What molecular dynamics simulation is
Molecular dynamics (MD) simulation is a computational method that models the physical movement of atoms and molecules over time. Starting from a 3D structure — typically a crystal structure or an AlphaFold model — it uses the laws of classical mechanics to calculate how every atom in the system moves, one tiny timestep at a time.
The output is a trajectory: a time-ordered series of structural snapshots showing how the system evolves. From this trajectory you can extract an enormous range of information — how flexible a protein is, whether a ligand stays bound, how a mutation changes protein dynamics, what conformational states a protein visits, and much more.
The key word in that description is time. This is what fundamentally distinguishes MD from molecular docking. Docking gives you a static prediction of how a ligand binds at a single moment. MD gives you a dynamic picture of how the entire system moves, breathes, and evolves. One is a photograph; the other is a film.
How it works: force fields, timesteps and thermostats
At its core, an MD simulation does one thing repeatedly: calculate the force on every atom, use that force to update every atom’s position and velocity, advance time by one tiny step, and repeat. For a system of 100,000 atoms simulated for 100 nanoseconds at a 2-femtosecond timestep, this loop runs 50 million times. Modern MD software and GPU hardware make this tractable — but it’s worth understanding what’s happening inside each iteration.
Force fields
A force field is the mathematical model that describes how atoms interact. It defines the potential energy of the system as a function of atomic positions, covering bond stretching, angle bending, torsional rotation, and non-bonded interactions (electrostatics and van der Waals). The force on each atom is the negative gradient of this potential energy — in plain terms, atoms are pushed toward lower-energy configurations.
The major protein force fields — AMBER, CHARMM, GROMOS, and OPLS — differ in how they parameterize these terms, which training data they used, and which types of molecules they handle best. Choosing the right force field for your system is one of the most consequential decisions in setting up an MD simulation, and one of the most frequently glossed over in tutorials.
Timestep
The timestep is how much simulated time advances with each iteration of the loop. A typical value is 2 femtoseconds (2 × 10⁻¹⁵ seconds).

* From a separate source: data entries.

-- ==== Sys2Proof/Machine/Backstay.lean ====
section
/-! DEFINITION. The Backstay (R193, R415 to R425): low-side pairs, evaluation, window frames, its actions; and the loss of its
liveness (R23). -/
namespace Sys2Proof.Machine
open Sys2Proof

def State.setBs (s : State) (n : Fin 4) (f : BackstayAxis → BackstayAxis) : State := s.setAxis n fun a => { a with bs := f a.bs }

/-- The Backstay runs: it has its copy, its clock and its liveness. -/
def backRuns (s : State) : Bool := s.back.copy.isSome && !bitAt s.clk.lost 7 && !s.back.livenessLost && !s.power.inReset

/-- The MODE that governs an axis: SAFE_STATE while a trip is held (R422 step 3). -/
def bsMode (a : BackstayAxis) : Nat := if a.held then 2 else a.mode

/-! ## Fields of the copied SAFETY entry -/
def bsSafeF (s : State) (n : Fin 4) (off : Nat) : Q := bsF s secSafety 0 (safetyOff n off)
def bsPoles (s : State) (n : Fin 4) : Nat := max 1 (bsU s secSafety 0 (safetyOff n 62) 1)
def bsTMax (s : State) (n : Fin 4) : Q := bsF s secControl n.val 84
def bsMargin (s : State) : Q := bsF s secSafety 0 8
def lsPresent (s : State) (n : Fin 4) : Bool := bitAt (bsU s secSense n.val 0 1) 3

/-! ## The decoder (R416) -/

/-- ωbs in mechanical rad/s from the edges of the last millisecond, as in R255. -/
def bsSpeed (s : State) (n : Fin 4) : Q :=
  let b := (s.axis n).bs
  let t := time5 s false
  let rad : Q := twoPi / (bsCpr s n : Q)
  if bsPos s n = 0xFF then 0 else
  match edgeRate (b.edges.filter fun e => decide (t ≤ e.1 + 200000)) with
  | some r => r * rad
  | none => match b.edges.head? with
    | some e => if t ≤ e.1 then b.wBs else qsign b.wBs * qmin (qabs b.wBs) (200000000 / ((t - e.1 : Nat) : Q) * rad)
    | none => 0

/-- The decoder angle at this instant, 16 bits. -/
def bsAngle (s : State) (n : Fin 4) : Nat :=
  let b := (s.axis n).bs
  let since : Q := match b.edges.head? with | some e => ((time5 s false - e.1 : Nat) : Q) / 200000000 | none => 0
  let base : Q := (((b.count * (bsPoles s n : Int) * 65536).fdiv (bsCpr s n : Int) + (bsU s secSafety 0 (safetyOff n 60) 2 : Int) : Int) : Q)
  angle16 ((base + bsSpeed s n * (bsPoles s n : Q) * since / twoPi * 65536) / 65536)

/-! ## Low-side pairs (R193) -/

/-- For how many of the taps from `a` to `b` a ball was high that has `level` now; its edges come newest first. -/
def onTaps (level : Bool) (a b : Nat) : List (Nat × Bool) → Nat
  | [] => if level then b - a else 0
  | (t, v) :: rest => if t ≤ a then (if v then b - a else 0) else (if v then b - t else 0) + onTaps (!v) a (min b t) rest

/-- The on-time fraction of a high-side gate ball over the PERIOD that ends now (Table 15.2). -/
def onFraction (s : State) (n : Fin 4) (l : Fin 3) : Q :=
  let g := (s.axis n).pwm.gates[l.val]
  let per := (tapsOf (bsF s secPwm n.val 4)).toNat
  ((onTaps g.high (tapNow s - per) (tapNow s) g.highEdges : Nat) : Q) / (max 1 per : Nat)

/-- The conduction interval of an axis at an instant in taps: the later rise of An_UL and An_VL, where both have been high at that instant
since. -/
def conduction (s : State) (n : Fin 4) (t : Nat) : Option Nat :=
  let g (l : Fin 3) : GateLeg := (s.axis n).pwm.gates[l.val]
  let on (l : Fin 3) : Bool := (g l).low || (match (g l).offLow with | some o => decide (t < o) | none => false)
  match (g 0).onLow, (g 1).onLow with
  | some a, some b => if on 0 && on 1 && decide (max a b ≤ t) then some (max a b) else none
  | _, _ => none

/-- An axis waits for its pair at an instant: both balls have been high for LS_SETTLE, and the interval has had none. -/
def pairWaits (s : State) (n : Fin 4) (t : Nat) : Option Nat :=
  if !lsPresent s n || !axPresent s n then none else
  match conduction s n t with
  | some r => if r + (tapsOf (bsF s secSense n.val 24)).toNat ≤ t ∧ (s.axis n).sense.lsTaken ≠ some r then some r else none
  | none => none

/-- A pair of ADC7 at its second hold instant, 310 ns after its start (R174, R193): it begins on an axis that waits, the lowest of those that
do; it is kept where both balls are still high, and counted as invalid otherwise. -/
def execLowSidePair (axis : Fin 4) (codeU codeV : Nat) (s : State) : Result :=
  if !backRuns s then .next s else
  let start := tapNow s - 3968
  match pairWaits s axis start with
  | none => .next s
  | some r =>
    if allAxes.any fun m => decide (m < axis) && (pairWaits s m start).isSome then .next s else
    let rec_ (ain code back : Nat) : SarSlot :=
      { code := min code 65535, ain := ain, valid := true, ovr := min code 65535 == 65535 || code == 0, requeued := false
        time := ((s.clk.drive.toNat : Int) - back).toNat, before := none }
    let k := 2 * axis.val
    let counted (code n : Nat) : Nat := if (rec_ 0 code 0).ovr then satInc 8 n else n
    let t0 := s.setConv 7 fun c => { c with
      ovrCount := counted codeV (counted codeU c.ovrCount)
      slots := vupd (vupd c.slots (Fin.ofNat 20 k) fun old => keepResult old (rec_ (28 + k) codeU 25)) (Fin.ofNat 20 (k + 1)) fun old => keepResult old (rec_ (29 + k) codeV 0) }
    let t := t0.setAxis axis fun a => { a with sense := { a.sense with lsTaken := some r } }
    if conduction s axis (tapNow s) ≠ some r then
      finish s (t.setAxis axis fun a => { a with sense := { a.sense with lsInvalid := satInc 16 a.sense.lsInvalid } })
    else
      let amps (code : Nat) : Q := bsF s secSense axis.val 28 * (codeVolts (min code 65535) - bsF s secSense axis.val 32)
      let p : LsPair := { iU := amps codeU, iV := amps codeV, angle := bsAngle s axis, dU := onFraction s axis 0, dV := onFraction s axis 1, dW := onFraction s axis 2 }
      finish s (t.setAxis axis fun a => { a with
        bs := { a.bs with pairs := p :: a.bs.pairs }
        sense := { a.sense with lsPairs := a.sense.lsPairs ++ [(p.iU, p.iV, s.clk.drive.toNat)] } })

/-! ## Actions (R422 to R424) -/

/-- Step 1 of R422: gate enable is removed, the latched-trip request goes out, and BACKSTAY_VIOLATION is raised with the methods of the last
evaluation that violate, on feed loss and a Pair A failure as well (R424). Step 2 follows 20 µs later. -/
def bsRemove (s : State) (n : Fin 4) : State :=
  let t := s.setBs n fun b => { b with
    geRemoved := true, releaseDue := true, removedAt := s.clk.now, safeSince := none, held := true, cleared := false, goodFrames := 0, debounce := 0
    violations := satInc 16 b.violations }
  raiseAxis (latchTrip t n bitBackstay) evBackstayViolation n (s.axis n).bs.violating

/-- An axis that the Backstay does not already hold (R424). -/
def bsHolds (s : State) (n : Fin 4) : Bool := (s.axis n).bs.held || (s.axis n).bs.patternLock

/-- The safe state of every axis that the Backstay does not hold, and SAFE (R424). -/
def bsSafeAll (s : State) : State := latchSafe (s.forAxes (fun t n => axPresent t n && !bsHolds t n) bsRemove)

This has to be small enough that the simulation remains numerically stable — if the timestep is too large, atoms can overshoot their equilibrium positions, forces become unrealistically large, and the simulation either crashes or produces nonsensical results. Hydrogen bonds are the limiting factor: because hydrogen atoms are light and move fast, they set the upper bound on timestep size for standard simulations.
Thermostats and barostats
Real biological systems exist at constant temperature (~310 K for physiological conditions) and constant pressure (~1 bar). Straight Newtonian dynamics doesn’t preserve either of these — the temperature and pressure fluctuate as atoms exchange kinetic energy. Thermostats (like the V-rescale or Nosé-Hoover algorithm) and barostats (like the Parrinello-Rahman algorithm) are mathematical coupling schemes that keep the system in the right thermodynamic ensemble. Choosing the wrong coupling scheme — or using one that’s inappropriate for equilibration vs. production — is a common source of artifacts in MD trajectories.

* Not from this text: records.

-- ==== Sys2Proof/Machine/Halyard.lean ====
section
/-! DEFINITION. The Halyard (R486 to R505): rows LINK_UP to SHARE_STALE, ELECT, JOIN, LEAVE, SERVICE_FRAME, LINK_TRAINING and the LINK
commands. -/
namespace Sys2Proof.Machine
open Sys2Proof

/-! ## Ports (R488) -/

/-- The port exists, and its clock runs from cast-on step 3; without the FABRIC clock it reports link down (Table 1.4). -/
def portRuns (s : State) (p : Fin 2) : Bool := unitPresent s (14 + p.val) && !bitAt s.clk.lost 1 && decide (3 ≤ s.boot.phase) && !s.power.inReset && s.mode != .sleep

/-- 64 consecutive valid commas. -/
def execLinkTraining (port : Fin 2) (s : State) : Result :=
  if !portRuns s port || (s.port port).st != .down then .next s
  else finish s (s.setPort port fun p => { p with st := .training, measured := false, trainedAt := s.clk.now })

/-- The ring is closed where both ports are up and RING.FLAGS.LINE is clear: DEDUCED (log entry 275), unsafe. -/
def ringClosedNow (s : State) : Bool := portUp s 0 && portUp s 1 && !bitAt (ringU s 0 1) 0 && ringMember s

/-- 1 ms of error-free IDLE and a completed delay exchange. -/
def execLinkUp (port : Fin 2) (s : State) : Result :=
  if !portRuns s port || (s.port port).st != .training || !(s.port port).measured || s.clk.now < (s.port port).trainedAt + 100000 then .next s else
  let t := s.setPort port fun p => { p with st := .up }
  finish s (raise { t with ring := { t.ring with closed := ringClosedNow t } } evLinkUp (14 + port.val) (place port.val 24 8))

/-- The device becomes ISOLATED (R505): its group axes ramp to zero and the digest exchange stops. -/
def isolate (s : State) : State :=
  raise { s with ring := { s.ring with role := .isolated, tack := none, best := none, awaited := false, pllPort := none } } evIsolated 14 (place s.ring.pos 24 8)

/-- The own bid of an election. -/
def ownBid (s : State) : Nat × Nat := (ringPriority s s.sec.fuses.uid, s.sec.fuses.uid)

/-- An election begins (R489): the device sends its bid. -/
def beginElection (s : State) : State :=
  let b := ownBid s
  ringSend { s with ring := { s.ring with best := some b, awaited := false } } 0x0A (leBytes 8 b.2 ++ [BitVec.ofNat 8 b.1])

/-- The positions that this segment no longer holds leave the step. -/
def dropMembers (s : State) (reach : Nat) : State :=
  (List.range 8).foldl (fun u k => if k = u.ring.pos ∨ bitAt reach k then u else
    u.setMember k fun m => { m with inStep := false, heardAt := none, trips := 0, run := 0, asc := 0 }) s

/-- No port carries the SYNC of a master that the segment has lost. -/
def loseMaster (s : State) : State := lockPll { s with ring := { s.ring with ports := s.ring.ports.map fun p => { p with syncHops := none } } }

/-- A segment acts by what it holds (R505). `reach` names, bit by position, the members still in the segment. -/
def splitRing (s : State) (reach : Nat) : State :=
  if !ringMember s then s else
  let t := dropMembers s reach
  if t.ring.role == .master || bitAt reach t.ring.masterPos then t
  else if ringDevices t / 2 < 1 + (othersInStep t).length then beginElection (loseMaster t) else isolate (loseMaster t)

/-- A port goes DOWN (R488, R490, R505): the PLL of a follower changes to the other port where that carries SYNC; where none does, Table 1.5
applies, the reference is XIN and the shares ramp to zero. -/
def dropPort (s : State) (port : Fin 2) (reach : Nat) : State :=
  if (s.port port).st == .down then s else
  let was := (s.port port).st
  let down := s.setPort port fun p => { p with st := .down, measured := false, downs := satInc 16 p.downs, syncHops := none }
  let t := if s.ring.role == .follower then
      let l := lockPll down
      if l.ring.pllPort.isNone then allAxes.foldl (fun t g => if (grpAxis t g).isSome then aimShare t g 0 else t) l else l
    else down
  let u := raise t evLinkDown (14 + port.val) (place port.val 24 8)
  let v := if was == .up && s.ring.closed then raise { u with ring := { u.ring with closed := false } } evRingOpen 14 (place port.val 24 8) else u
  if was == .up then splitRing v reach else v

/-- Code errors or a missing comma (R488, R505). -/
def execLinkDown (port : Fin 2) (reach : Nat) (s : State) : Result :=
  if !portRuns s port || (s.port port).st == .down then .next s else finish s (dropPort s port reach)

/-- Ports report link down. -/
def dropPorts (s : State) (gone : List (Fin 2)) : State :=
  gone.foldl (fun u p => dropPort u p (if anyPortUp (u.setPort p fun x => { x with st := .down }) then 0xFF else 0)) s

/-- The recovered clock is lost (Tables 1.4 and 1.5): its port reports link down, and the PWM PLL of a follower takes XIN. The port is the one
that the PLL is locked to, and every UP port where it is locked to none: DESIGN CHOICE (log entry 202). -/
def halyardClockLost (s : State) : State :=
  let gone : List (Fin 2) := match s.ring.pllPort with | some p => [p] | none => ([0, 1] : List (Fin 2)).filter (portUp s)
  let t := dropPorts s gone
  allAxes.foldl (fun u g => if (grpAxis u g).isSome then aimShare u g 0 else u) { t with ring := { t.ring with pllPort := none } }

What MD can tell you that docking cannot
Molecular docking treats the protein as rigid and gives you one snapshot. MD gives you the full dynamic picture. Here are the four most important things MD uniquely reveals:
Timescales: what you can and cannot simulate
One of the most important things to understand about MD before you run your first simulation is what timescales are computationally accessible — and what biologically relevant processes fall outside them.
A typical academic MD simulation runs for 100–500 nanoseconds on a GPU cluster, taking hours to days of wall-clock time. This timescale covers local flexibility, ligand binding stability, and small conformational changes — which is sufficient for the vast majority of structural biology and drug discovery applications at the PhD level.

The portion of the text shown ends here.